▶ **Work required**
Take the line containing "(R349, R363). -/" and every line after it in the data below, and print them exactly as given, with nothing else.

----- Extracted material

/-- Bytes written by the part at a physical address, the lines' copies recalled. -/
def State.physWrite (s : State) (pa : Nat) (bs : List Byte) : State :=
  let lines := (List.range ((pa % 128 + bs.length + 127) / 128)).map (pa / 128 + ·)
  (s.writeBytes (located pa bs)).atHomes lines

/-- GSAVE (R363, R370): the write-combined stores drain first (R266). -/
def execGsave (ctx stopid : Nat) (s : State) : Host.Outcome State Fault Refusal :=
  match s.stoppedGroup ctx stopid with
  | none => .next (s.setErr ctx)
  | some (r, g, _) => match s.drainMany r true g.wcbuf.length with
    | .wait u => .next u
    | .done u => match u.team? r.team, u.grp? r with
      | some t, some g => .next (u.physWrite (u.debugArea ctx) (g.record t.kern u.core false fun _ l => l.pc))
      | _, _ => .next u

/-- What GLOAD asks of a record (R370): its version, and a budget that keeps R62 and lies within the launch's. -/
def loadFits (k : Kernel) (rd : Nat → Nat → Nat) : Bool :=
  let b := rd 0 8
  let f := rd 0x30 8
  let bseg := b % 16
  let hseg := b / 2 ^ 8 % 16
  f % 256 = 1 && 1 ≤ bseg && bseg ≤ k.bseg && hseg ≤ k.hseg && b / 2 ^ 16 % 2 ^ 10 ≤ 64 * bseg && f / 2 ^ 8 % 256 ≤ k.uregs &&
  f / 2 ^ 16 % 16 ≤ k.acc && b / 2 ^ 48 % 16 ≤ k.bseg + k.hseg

/-- GLOAD (R363, R370). The record of a saved group in the save pool is replaced with it. -/
def execGload (ctx stopid : Nat) (s : State) : Host.Outcome State Fault Refusal :=
  match s.stoppedGroup ctx stopid with
  | none => .next (s.setErr ctx)
  | some (r, _, _) => match s.team? r.team with
    | none => .next s
    | some t =>
      let base := s.debugArea ctx
      let rd := fun (o n : Nat) => s.natAt (base + o) n
      let paOf := fun (va : Nat) => match s.translate ctx .part va .w with | .ok l => some (l.pa / 128) | _ => none
      if !loadFits t.kern rd then .next (s.setErr ctx)
      else
        let u := s.modGrp r fun g => g.ofRecord t.kern rd paOf
        .next (match s.savedField r 0 with
          | some a => u.writeBytes (located a (s.bytesAt base t.kern.groupSize))
          | none => u)

/-! ### Records and posts -/

/-- FAULT_RECORD_WRITE (R360, R361): the oldest record held, with its number. -/
def execFaultRecordWrite (s : State) : Host.Outcome State Fault Refusal :=
  match s.records with
  | [] => .next s
  | b :: r =>
    if !s.ringRoom 0x200000 then .next s
    else
      let num := (s.reg 0x200010 0).toNat % 65536
      .next ({ s with records := r }.putRecord 0x200000 64 (b.take 0x3A ++ leBytes 2 num ++ b.drop 0x3C))

/-- UIP set in group 0 of a team, in its record too where the team is saved (R365, R370). -/
def State.postUip (s : State) (n : Nat) : State :=
  let r : GRef := { team := n, grp := 0 }
  let u := s.modGrp r fun g => { g with uip := true }
  match s.savedField r 0x32 with
  | some a => u.writeBytes [(a, s.byteAt a ||| 0x20#8)]
  | none => u

/-- UIPOST (R364, R365). -/
def execUipost (value : DWord) (s : State) : Host.Outcome State Fault Refusal :=
  let c := bits64 value 54 10
  match s.ctx? c with
  | none => .next s
  | some x =>
    let va := x.uimbox.toNat
    match s.partWait c .part [(va, 8, false), (va, 8, true)] with
    | some u => .next u
    | none =>
      let u := s.partPut c .part va 8 (s.partNat c .part va 8 ||| 2 ^ bits64 value 0 6)
      let ts := u.teams.filter fun p => p.2.ctx == c && p.2.endedAt.isNone
      .next (if x.uivec = 0 then u else ts.foldl (fun s p => s.postUip p.1) u)

/-! ### The BAR4 window -/

/-- Device physical address of a BAR4 offset: bits of WINBASE below the size of the window count for nothing (R345, R346,
R350). -/
def State.windowAt (s : State) (off : Nat) : Nat := bits64 (s.reg 0x200080 0) s.bar4 (52 - s.bar4) * 2 ^ s.bar4 + off

/-- The host gives BAR4 another size (R345). -/
def State.resizeBar4 (s : State) (n : Nat) : State := if 30 ≤ n && n ≤ 42 then { s with bar4 := n } else s

/-- An access through BAR4 that must wait: an engine owns a line of it (R286), or stores of a release on it are not yet
performed (R263). -/
def State.heldUp (s : State) (pa n : Nat) : Bool :=
  ((span pa n).map (· / 128)).eraseDups.any fun k => (s.ownerOf k).isSome || s.marked none k

/-- BAR4_READ (R346). -/
def execBar4Read (off size : Nat) (s : State) : Host.Outcome State Fault Refusal :=
  let pa := s.windowAt off
  if off + size > 2 ^ s.bar4 || s.heldUp pa size then .next s
  else if (span pa size).any fun a => s.poison.contains (a / 128) || s.lineFenced (a / 128) then .next (s.emit .poisoned)
  else .next (s.emit (.data (if notifyPa pa then s.notifyLoad pa size else s.bytesAt pa size)))

/-- BAR4_WRITE (R346). -/
def execBar4Write (off : Nat) (data : List Byte) (s : State) : Host.Outcome State Fault Refusal :=
  let pa := s.windowAt off
  if off + data.length > 2 ^ s.bar4 || s.heldUp pa data.length then .next s
  else if notifyPa pa then .next (s.notifyStore none pa data.length (leNat data))
  else
    let keep := (located pa data).filter fun p => !s.lineFenced (p.1 / 128)
    let lines := (keep.map fun p => p.1 / 128).eraseDups
    .next (((s.writeBytes keep).absorb (keep.map Prod.fst)).atHomes lines)

/-! ### CTXSTAT -/

/-- CTXSTAT (R349, R363). -/
def State.ctxStat (s : State) (c : Nat) : Nat :=
  let saved := (s.teams.filter fun p => p.2.ctx == c && p.2.place == .saved).length
  let stops := (s.stopIds c).length
  let st := match (s.ctx? c).map Ctx.state with
    | none => 0
    | some .active => if stops = 0 then 1 else 4
    | some .preempting => 2
    | some .saved => 3
    | some .killing => 5
  saved * 2 ^ 48 + stops * 2 ^ 32 + (if s.errs.contains c then 256 else 0) + st

end Sys2Proof.Machine
end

----------

▶ **Solved exercise**
/-- CTXSTAT (R349, R363). -/
def State.ctxStat (s : State) (c : Nat) : Nat :=
  let saved := (s.teams.filter fun p => p.2.ctx == c && p.2.place == .saved).length
  let stops := (s.stopIds c).length
  let st := match (s.ctx? c).map Ctx.state with
    | none => 0
    | some .active => if stops = 0 then 1 else 4
    | some .preempting => 2
    | some .saved => 3
    | some .killing => 5
  saved * 2 ^ 48 + stops * 2 ^ 32 + (if s.errs.contains c then 256 else 0) + st

end Sys2Proof.Machine
end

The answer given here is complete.